Extracted data entries:

====

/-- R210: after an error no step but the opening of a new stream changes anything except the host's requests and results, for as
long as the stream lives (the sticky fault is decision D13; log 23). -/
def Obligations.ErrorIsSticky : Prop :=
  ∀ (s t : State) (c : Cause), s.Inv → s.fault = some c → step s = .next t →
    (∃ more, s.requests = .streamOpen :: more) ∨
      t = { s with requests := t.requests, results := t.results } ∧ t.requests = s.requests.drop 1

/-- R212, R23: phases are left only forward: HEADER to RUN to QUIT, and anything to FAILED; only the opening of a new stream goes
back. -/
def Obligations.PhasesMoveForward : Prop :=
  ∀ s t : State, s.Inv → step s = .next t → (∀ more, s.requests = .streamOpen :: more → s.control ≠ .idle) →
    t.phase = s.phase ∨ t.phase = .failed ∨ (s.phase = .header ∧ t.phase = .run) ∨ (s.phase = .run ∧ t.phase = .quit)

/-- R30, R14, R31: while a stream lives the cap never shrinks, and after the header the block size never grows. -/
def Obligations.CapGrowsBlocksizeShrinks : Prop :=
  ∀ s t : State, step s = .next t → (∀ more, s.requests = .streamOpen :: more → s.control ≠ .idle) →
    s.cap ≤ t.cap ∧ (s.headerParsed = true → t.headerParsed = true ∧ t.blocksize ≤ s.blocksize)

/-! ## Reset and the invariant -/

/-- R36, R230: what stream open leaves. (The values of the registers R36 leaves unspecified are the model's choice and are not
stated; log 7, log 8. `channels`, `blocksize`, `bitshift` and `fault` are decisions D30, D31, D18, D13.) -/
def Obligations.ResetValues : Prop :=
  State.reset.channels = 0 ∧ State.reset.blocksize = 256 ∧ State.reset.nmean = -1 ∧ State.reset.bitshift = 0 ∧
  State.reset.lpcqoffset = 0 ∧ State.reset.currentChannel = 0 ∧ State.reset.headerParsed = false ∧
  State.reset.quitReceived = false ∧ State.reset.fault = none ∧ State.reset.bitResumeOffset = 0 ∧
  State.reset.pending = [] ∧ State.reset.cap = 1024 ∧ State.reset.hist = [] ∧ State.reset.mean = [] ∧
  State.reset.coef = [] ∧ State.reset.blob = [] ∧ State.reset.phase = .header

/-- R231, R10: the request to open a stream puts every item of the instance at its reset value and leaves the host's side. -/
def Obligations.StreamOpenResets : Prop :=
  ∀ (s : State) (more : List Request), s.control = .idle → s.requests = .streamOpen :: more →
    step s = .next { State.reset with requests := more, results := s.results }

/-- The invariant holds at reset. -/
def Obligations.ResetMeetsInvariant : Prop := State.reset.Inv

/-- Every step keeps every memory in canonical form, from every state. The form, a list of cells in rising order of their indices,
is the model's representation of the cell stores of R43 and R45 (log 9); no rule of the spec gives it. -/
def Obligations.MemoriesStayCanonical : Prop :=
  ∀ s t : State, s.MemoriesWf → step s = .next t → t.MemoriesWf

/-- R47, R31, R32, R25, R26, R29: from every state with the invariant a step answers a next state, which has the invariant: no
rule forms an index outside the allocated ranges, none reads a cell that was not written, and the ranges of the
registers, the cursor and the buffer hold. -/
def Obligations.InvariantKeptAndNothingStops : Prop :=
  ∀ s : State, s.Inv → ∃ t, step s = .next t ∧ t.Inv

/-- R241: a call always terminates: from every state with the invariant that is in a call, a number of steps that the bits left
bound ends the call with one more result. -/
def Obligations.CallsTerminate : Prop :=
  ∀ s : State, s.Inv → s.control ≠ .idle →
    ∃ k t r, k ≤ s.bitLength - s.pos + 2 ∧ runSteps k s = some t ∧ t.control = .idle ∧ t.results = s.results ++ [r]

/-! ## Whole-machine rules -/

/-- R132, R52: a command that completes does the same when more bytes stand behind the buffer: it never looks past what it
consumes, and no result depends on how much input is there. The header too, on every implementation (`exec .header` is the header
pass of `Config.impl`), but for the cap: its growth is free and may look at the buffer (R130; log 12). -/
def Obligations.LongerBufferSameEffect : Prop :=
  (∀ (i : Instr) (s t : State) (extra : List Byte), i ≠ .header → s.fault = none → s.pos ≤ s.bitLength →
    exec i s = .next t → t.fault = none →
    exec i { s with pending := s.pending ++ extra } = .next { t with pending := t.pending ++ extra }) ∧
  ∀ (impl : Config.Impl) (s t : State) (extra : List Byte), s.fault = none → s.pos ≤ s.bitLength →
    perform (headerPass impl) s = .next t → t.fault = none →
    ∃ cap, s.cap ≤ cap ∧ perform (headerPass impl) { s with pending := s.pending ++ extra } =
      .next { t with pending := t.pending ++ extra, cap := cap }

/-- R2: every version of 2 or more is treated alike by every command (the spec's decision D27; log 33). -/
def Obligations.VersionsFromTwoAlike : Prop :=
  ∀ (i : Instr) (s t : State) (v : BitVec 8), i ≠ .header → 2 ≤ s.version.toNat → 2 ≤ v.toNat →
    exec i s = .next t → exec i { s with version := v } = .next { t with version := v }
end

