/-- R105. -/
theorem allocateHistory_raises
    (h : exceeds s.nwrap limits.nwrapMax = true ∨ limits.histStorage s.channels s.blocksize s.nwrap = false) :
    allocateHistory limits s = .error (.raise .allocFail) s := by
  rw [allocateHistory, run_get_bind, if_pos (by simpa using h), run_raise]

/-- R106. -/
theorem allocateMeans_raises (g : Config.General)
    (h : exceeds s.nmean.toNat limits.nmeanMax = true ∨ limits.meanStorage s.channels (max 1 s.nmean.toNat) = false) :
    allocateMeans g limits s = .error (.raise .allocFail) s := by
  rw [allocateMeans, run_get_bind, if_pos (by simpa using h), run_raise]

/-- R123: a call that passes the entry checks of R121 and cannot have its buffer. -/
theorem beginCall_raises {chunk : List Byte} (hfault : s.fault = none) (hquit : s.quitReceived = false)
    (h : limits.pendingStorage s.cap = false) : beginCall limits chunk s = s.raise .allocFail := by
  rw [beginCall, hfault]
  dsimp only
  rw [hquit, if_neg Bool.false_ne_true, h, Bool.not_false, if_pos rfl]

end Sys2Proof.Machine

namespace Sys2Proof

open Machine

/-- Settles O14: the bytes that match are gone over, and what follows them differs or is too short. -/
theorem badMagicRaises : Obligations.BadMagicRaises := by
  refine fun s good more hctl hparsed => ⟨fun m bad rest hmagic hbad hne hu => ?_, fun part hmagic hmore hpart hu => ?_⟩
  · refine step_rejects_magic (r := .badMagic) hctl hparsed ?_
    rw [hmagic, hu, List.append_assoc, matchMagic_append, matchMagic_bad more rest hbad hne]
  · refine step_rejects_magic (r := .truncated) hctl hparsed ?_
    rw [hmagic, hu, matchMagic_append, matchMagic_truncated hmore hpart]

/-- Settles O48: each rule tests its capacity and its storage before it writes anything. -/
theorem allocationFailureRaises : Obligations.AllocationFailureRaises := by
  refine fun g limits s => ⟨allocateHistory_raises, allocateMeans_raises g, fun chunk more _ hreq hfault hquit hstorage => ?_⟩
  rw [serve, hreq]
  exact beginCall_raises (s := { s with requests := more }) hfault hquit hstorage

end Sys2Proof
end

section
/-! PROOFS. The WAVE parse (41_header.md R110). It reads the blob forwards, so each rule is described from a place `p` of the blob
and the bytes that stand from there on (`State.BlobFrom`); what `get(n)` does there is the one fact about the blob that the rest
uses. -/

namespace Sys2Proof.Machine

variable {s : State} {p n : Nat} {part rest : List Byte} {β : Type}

====

WHAT NEEDS TO BE DONE:
Output only an exact transcription of the lines above from the one with "def Obligations.VersionsFromTwoAlike : Prop" up to and including the one with "(h : exceeds s.nmean.toNat".

ANSWER TO THIS EXERCISE:
def Obligations.VersionsFromTwoAlike : Prop :=
  ∀ (i : Instr) (s t : State) (v : BitVec 8), i ≠ .header → 2 ≤ s.version.toNat → 2 ≤ v.toNat →
    exec i s = .next t → exec i { s with version := v } = .next { t with version := v }
end

/-- R105. -/
theorem allocateHistory_raises
    (h : exceeds s.nwrap limits.nwrapMax = true ∨ limits.histStorage s.channels s.blocksize s.nwrap = false) :
    allocateHistory limits s = .error (.raise .allocFail) s := by
  rw [allocateHistory, run_get_bind, if_pos (by simpa using h), run_raise]

/-- R106. -/
theorem allocateMeans_raises (g : Config.General)
    (h : exceeds s.nmean.toNat limits.nmeanMax = true ∨ limits.meanStorage s.channels (max 1 s.nmean.toNat) = false) :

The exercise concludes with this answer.